After executing the docker container and opening the interactive environment, I ran predictions for the eml_canonical dataset successfully:

ersilia -v api run -i eml_canonical.csv -o eml_ersilia_output.csv

ersiliapredictionlog.log

To copy the prediction values from docker to my local computer I ran the code:
- docker cp jovial_hodgkin:/root/ eml_ersilia_output.csv /mnt/c/Users/Administrator/Downloads
  
  Compare results with the Ersilia Model Hub implementation!
  
  Differences on the original code and Ersilia model Hub prediction values:
The model from Ersilia Hub was able to run 442 predictions, this means that 9 compounds that could not be features in the original code were features in the hub code and prediction values equated to NULL, the nine features are listed below:

key	input
FAQLAUHZSGTTLN-UHFFFAOYSA-N	[CaH2]
KRHYYFGTRYWZRS-UHFFFAOYSA-M	[F-]l
ZCYVEMRRCGMTRW-UHFFFAOYSA-N	[I]
XLYOFNOQVPJJNP-UHFFFAOYSA-N	O
WCUXLLCKKVVCTQ-UHFFFAOYSA-M	[Cl-].[K+]
NLKNQRATVPKPDG-UHFFFAOYSA-M	[K+].[I-]
RWSOTUBLDIXVET-UHFFFAOYSA-N	S
FJKGRAZQBBWYLG-UHFFFAOYSA-M	N.N.[F-].[Ag+]
FAPWRFPIFSIZLT-UHFFFAOYSA-M	[Na+].[Cl-]

To get the features, I ran a simple Python script to extract the values in eml_ersilia_output.csv, which is the hubs predictions values, that are not in eml_canonical_predictions.csv that are the original code prediction values
These features are not SMILES (Simplified Molecular Input Line Entry System) notation. Rather they are text representations of ions and thus could not be features, that's why they are don't have predictions and are equated to NULL.

DhanshreeA commented 9 months ago

Great job @boazleleina thank you for the updates!

boazleleina commented 9 months ago

Week 3 - Propose new models

Task 1 - Suggest a new model and document it (1)

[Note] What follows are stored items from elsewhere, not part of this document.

/-! ## Loads and stores -/

/-- R127, R137, R192: an LD whose address passes its checks issues and takes a landing entry for the cycle of its slot:
with the bytes of its own array, or of a valid probe line, at once, and else waiting, with a read request on its way
where no line of the block is pending. Behind an atomic of the core that is still on its way to those bytes of its own array
it waits (R87, R139; its stall code is the model's choice, entry 60). -/
def Obligations.LoadWord : Prop :=
  ∀ (s r : State) (base : Src) (d : Dest) (sz : LdSz) (slot : BitVec 8) (off : Imm 0) (pa : Nat), Fresh s [base] →
    let c := s.cur.core
    let a := operand s base + BitVec.ofInt 64 off.int
    let n := ldBytes sz
    s.scalar a n Need.read [.rd, .rw] = (r, .ok pa) → r.regionWait c a n [.wr, .rw, .acc, .atom] = false →
    (s.seq c).landing.length < 16 →
    LookedRead s r
    ∧ (r.portFirst pa n = true → ∃ t, exec (.ld base d sz slot off) s = .next t ∧ Stalled r t 15)
    ∧ (r.portFirst pa n = false → ∃ t e, exec (.ld base d sz slot off) s = .next t
      ∧ Stepped (s.seq c) (t.seq c) 1 [base] none s.nextPc (fun q => { q with landing := q.landing ++ [e] })
      ∧ e.kind = .load sz ∧ e.addr = a ∧ e.due = (s.seq c).cyc + slot.toNat ∧ e.dest = d
      ∧ (∀ k, k ≠ c → t.core k = r.core k) ∧ MemoryKept s t
      ∧ (isArray pa = true → arrayCore pa = c → e.arrived = true
          ∧ e.data = BitVec.ofNat 128 (leNat (memReads s.mem pa n)) ∧ t.reqs = s.reqs)
      ∧ (¬ (isArray pa = true ∧ arrayCore pa = c) →
          (∀ l, r.scalarLine a = some l → l.state = .valid → e.arrived = true
            ∧ e.data = BitVec.ofNat 128 (leNat (memReads s.mem (arrayAt c (l.slot + a.toNat % 256)) n)) ∧ t.reqs = s.reqs)
          ∧ (∀ l, r.scalarLine a = some l → l.state = .pending → e.arrived = false ∧ t.reqs = s.reqs)
          ∧ ((∀ l, r.scalarLine a = some l → l.state = .retained) → e.arrived = false ∧ ∃ q, t.reqs = s.reqs ++ [q]
            ∧ q.src = .land c e.id ∧ q.kind = .read ∧ q.pa = pa ∧ q.len = n ∧ q.phase = .travel)))

/-- R127, R128: data that arrives waits in its entry and thaws the domain; the first entry whose slot has come drops,
extended by its size, onto the belt or into its register; where its data is not there the domain freezes. -/
def Obligations.LandingEvents : Prop :=
  (∀ (s : State) (c : Nat) (r : Req) (l : Landing), l ∈ (s.seq c).landing → s.landingReq c l.id = some r →
    r.src = .land c l.id → ∃ t, exec (.landingDataArrived c l.id) s = .next t
      ∧ { l with data := BitVec.ofNat 128 (leNat (r.result.mapIdx fun i b => (tfind i l.forward).getD b)), ok := r.ok,
                 arrived := true, poison := r.poison } ∈ (t.seq c).landing
      ∧ Freeze.lateLanding ∉ (t.core c).freezes ∧ t.reqs = s.reqs.filter (·.id != r.id)
      ∧ (t.seq c).belt = (s.seq c).belt ∧ (t.seq c).named = (s.seq c).named ∧ (t.seq c).pc = (s.seq c).pc
      ∧ (∀ k, k ≠ c → t.core k = s.core k) ∧ MemoryKept s t)
  ∧ (∀ (s : State) (c : Nat) (l : Landing), (s.core c).freezes = [] →
      (s.seq c).landing.find? (fun e => decide (e.due ≤ (s.seq c).cyc)) = some l → l.arrived = true → l.poison = false →
      (∀ n, l.kind ≠ .cas128 n) → ∃ t v, exec (.landingDrop c) s = .next t
        ∧ (t.seq c).belt = beltAfter (s.seq c).belt (some (v, l.dest))
        ∧ (t.seq c).named = namedAfter (s.seq c).named (some (v, l.dest))
        ∧ (t.seq c).landing = (s.seq c).landing.filter (·.id != l.id)
        ∧ (∀ sz, l.kind = .load sz → let x := BitVec.ofNat (8 * ldBytes sz) l.data.toNat
            v = match sz with
              | .s8 | .s16 | .s32 => x.signExtend 64
              | _ => x.setWidth 64)
        ∧ (∀ ty, l.kind = .atomic ty → v = match ty with
              | .s32 => (l.data.setWidth 32).signExtend 64
              | .z32 | .f32 | .f16x2 | .bf16x2 => (l.data.setWidth 32).setWidth 64
              | _ => l.data.setWidth 64)
        ∧ (l.kind = .record → v = l.data.setWidth 64)
        ∧ (∀ k, k ≠ c → t.core k = s.core k) ∧ MemoryKept s t ∧ OutsideKept s t)
  ∧ ∀ (s : State) (c : Nat) (l : Landing), (s.core c).freezes = [] →
      (s.seq c).landing.find? (fun e => decide (e.due ≤ (s.seq c).cyc)) = some l → l.arrived = false →
      ∃ t, exec (.lateLandingFreeze c) s = .next t ∧ (t.core c).freezes = [.lateLanding] ∧ (t.seq c) = (s.seq c)
        ∧ (∀ k, k ≠ c → t.core k = s.core k) ∧ MemoryKept s t ∧ OutsideKept s t

/-- R129, R138, R192: an ST whose address passes its checks stores its bytes into its own array, or into a valid probe
line, whose bytes become dirty, and is complete; any other store raises st and sends a write of the bytes. Behind an atomic
of the core that is still on its way to those bytes of its own array it waits (R87, R139; its stall code is the model's
choice, entry 60). -/
def Obligations.StoreWord : Prop :=
  ∀ (s r : State) (base data : Src) (sz : StSz) (off : Imm 0) (pa : Nat), Fresh s [base, data] →
    Memory.wf s.mem = true →
    let c := s.cur.core
    let a := operand s base + BitVec.ofInt 64 off.int
    let n := stBytes sz
    let bs := leBytes n (operand s data).toNat
    s.scalar a n Need.write [.wr, .rw] = (r, .ok pa) → r.regionWait c a n [.rd, .wr, .rw, .acc, .atom] = false →
    (s.seq c).st ≠ 15 →
    Looked s r
    ∧ (r.portFirst pa n = true → ∃ t, exec (.st base data sz off) s = .next t ∧ Stalled r t 15)
    ∧ (isArray pa = true → arrayCore pa = c → r.portFirst pa n = false → ∃ t, exec (.st base data sz off) s = .next t
        ∧ Stepped (s.seq c) (t.seq c) 1 [base, data] none s.nextPc (fun q => q)
        ∧ ∀ x, memRead t.mem x = if pa ≤ x ∧ x < pa + n then bs.getD (x - pa) 0 else memRead r.mem x)
    ∧ (¬ (isArray pa = true ∧ arrayCore pa = c) → ∀ l, r.scalarLine a = some l → l.state = .valid →
        let at_ := arrayAt c (l.slot + a.toNat % 256)
        ∃ t, exec (.st base data sz off) s = .next t ∧ (t.seq c).pc = s.nextPc ∧ (t.seq c).st = (s.seq c).st
        ∧ (t.seq c).belt = (s.seq c).belt ∧ (t.seq c).named = (s.seq c).named ∧ t.reqs = s.reqs
        ∧ (∀ x, memRead t.mem x = if at_ ≤ x ∧ x < at_ + n then bs.getD (x - at_) 0 else memRead r.mem x)
        ∧ ∀ m ∈ (t.core c).copy.lines, m.slot = l.slot → ∀ i, i < n → a.toNat % 256 + n ≤ 256 →
            m.dirty.getLsbD (a.toNat % 256 + i) = true)
    ∧ (¬ (isArray pa = true ∧ arrayCore pa = c) → (∀ l, r.scalarLine a = some l → l.state = .retained) →
        ∃ t p q, exec (.st base data sz off) s = .next t
        ∧ Stepped (s.seq c) (t.seq c) 1 [base, data] none s.nextPc
          (fun q => { q with st := q.st + 1, stores := q.stores ++ [p] })
        ∧ (∀ x, memRead t.mem x = memRead r.mem x) ∧ t.reqs = s.reqs ++ [q] ∧ p.reqs = [q.id] ∧ p.bytes = bs
        ∧ q.src = .store c p.wid ∧ q.kind = .write ∧ q.pa = pa ∧ q.data = bs ∧ q.phase = .travel)

/-! ## Atomics -/

/-- R92, R127, R281, R283: an atomic whose address passes its checks, with the core's previous atomic performed and room to
land, issues, makes the task irrevocable and sends its operation to the home; one with a result takes a landing entry. -/
def Obligations.AtomicWords : Prop :=
  ∀ (s r : State) (i : Instr) (f : AtomicForm) (pa : Nat), atomicForm s i = some f → Fresh s f.reads →
    Ordinary s s.cur.core →
    let c := s.cur.core
    let a := operand s f.addr
    let n := if f.op = .cas128 then 16 else atBytes f.ty
    s.scalar a n (if f.op = .ld then Need.atomicRead else Need.atomicRmw)
      (if f.op = .ld then [.rd, .rw, .atom] else [.rw, .atom]) = (r, .ok pa) →
    (isHost pa = true → f.op = .ld ∨ f.op = .st ∨ f.op = .add ∨ f.op = .swp ∨ f.op = .cas ∨ f.op = .cas128) →
    (s.seq c).atomicReq = none → (f.lands ≠ none → (s.seq c).landing.length < 16) →
    (∀ l, r.scalarLine a = some l → l.state ≠ .pending) →
    Looked s r ∧ ∃ t q, exec i s = .next t ∧ q ∈ t.reqs ∧ q.kind = .atomic f.op f.ty f.value f.other f.sc ∧ q.pa = pa
      ∧ q.len = n ∧ q.phase = .travel ∧ (t.seq c).atomicReq = some q.id ∧ (t.seq c).pc = s.nextPc
      ∧ (t.seq c).belt = (s.seq c).belt ∧ (t.seq c).named = (s.seq c).named
      ∧ (t.core c).task.all (·.irrevocable) = true ∧ MemoryKept r t
      ∧ (f.lands = none → (t.seq c).landing = (s.seq c).landing ∧ ∃ w, q.src = .atomic c none w s.cur.addr)
      ∧ ∀ k d slot, f.lands = some (k, d, slot) → ∃ e, (t.seq c).landing = (s.seq c).landing ++ [e] ∧ e.kind = k
          ∧ e.dest = d ∧ e.due = (s.seq c).cyc + slot ∧ e.arrived = false ∧ q.src = .atomic c (some e.id) e.wid s.cur.addr

/-- R274, R281, R283: an integer atomic, exchange or comparison at the arithmetic unit of its home is one operation: memory
afterwards is as the table gives it, no other byte of a line under its key changes, and the old value is the result of one
that lands. -/
def Obligations.AtomicAtHome : Prop :=
  ∀ (s : State) (q : Req) (op : AtOp) (ty : AtTy) (v x : BitVec 128) (sc : Bool), Memory.wf s.mem = true →
    s.req q.id = some q → q.kind = .atomic op ty v x sc → q.phase = .alu → isLocalHbm q.pa = true →
    (s.slice (homeIdx q.pa)).ops.find? (fun k => ((s.req k).map fun r => r.pa / 128 == q.pa / 128).getD false) = some q.id →
    q.pa / 128 ∉ s.poison → (∃ lk, tfind (q.pa / 128) s.memKey = some lk ∧ lk.key = q.key) →
    op ≠ .fadd ∧ op ≠ .fmin ∧ op ≠ .fmax → (ty = .s64 ∨ ty = .z64 ∨ ty = .s32 ∨ ty = .z32) →
    let n := if op = .cas128 then 16 else atBytes ty
    q.pa % n = 0 →
    let old := leNat (s.readPhys q.key q.pa n)
    let new := (atomicMemory (w := 8 * n) op (ty = .s64 ∨ ty = .s32) (BitVec.ofNat _ old) (v.setWidth _) (x.setWidth _)).toNat
    ∃ t, exec (.atomicOperation q.id) s = .next t
      ∧ t.readPhys q.key q.pa n = leBytes n new
      ∧ (∀ a, ¬ (q.pa ≤ a ∧ a < q.pa + n) → t.readByte q.key a = s.readByte q.key a)
      ∧ q.id ∉ (t.slice (homeIdx q.pa)).ops
      ∧ ∀ c l w pc, q.src = .atomic c (some l) w pc → ∃ r ∈ t.reqs, r.id = q.id ∧ r.result = leBytes n old
        ∧ (r.phase = .answered ∨ r.phase = .acks)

Model Name : Controlled peptide generation Model Link🔗 : https://github.com/IBM/controlled-peptide-generation/tree/master Model License 📑: Apache-2.0 license

This model uses the Pytorch framework and is generated from the research paper “Accelerating Antimicrobial Discovery with Controllable Deep Generative Models and Molecular Dynamics” by Payel Das, Tom Sercu, Kahini Wadhawan, Inkit Padhi, Sebastian Gehrmann, Flaviu Cipcigan, Vijil Chenthamarakshan, Hendrik Strobelt, Cicero dos Santos, Pin-Yu Chen, Yi Yan Yang, Jeremy Tan, James Hedrick, Jason Crain, Aleksandra Mojsilovic, submitted on 22nd May 2020 and revised on 26th Feb 2021, in the Machine Learning section of arxiv.org

Paper Link🔗: https://arxiv.org/abs/2005.11248

Overview

The research focuses on using Controllable Deep Generative Models and Molecular Dynamics to create new antimicrobial compounds from scratch.
They note from the paper, that De novo ( meaning “from the beginning” or “brand new”) therapeutic molecule design remains a cost and time-intensive process: It typically requires more than ten years and $2-3 B USD for a new drug to reach the market, and the success rate could be as low as < 1%. (1, 2).
This basically means that creating entirely new and custom-designed therapeutic agents, such as drugs or therapeutic molecules, from scratch, rather than modifying existing ones is extremely expensive and takes a long time with a very low likelihood of success.
The model focuses on Antimicrobial Peptides (AMPs): AMPs are a type of therapeutic molecule that can combat antibiotic resistance, a major global health concern.
Drug-resistant infections are on the rise and are responsible for a significant number of deaths each year.
The model uses CLaSS (Controlled Latent attribute Space Sampling) that leverages several components in machine learning:
- Deep Generative Autoencoder: This is a type of machine learning model used to generate novel molecules. It can create new molecules based on patterns and features learned from existing molecules.
- Deep-Learning Classifiers: These are used to screen the generated molecules. Deep learning models are used to assess the potential antimicrobial activity of the compounds.
The model during creation and training, worked on Synthesis and testing of only twenty designed sequences and identified two novel and minimalist AMPs with high potency against diverse Gram-positive and Gram-negative pathogens, including one multidrug-resistant and one antibiotic-resistant K. pneumoniae, via membrane pore formation.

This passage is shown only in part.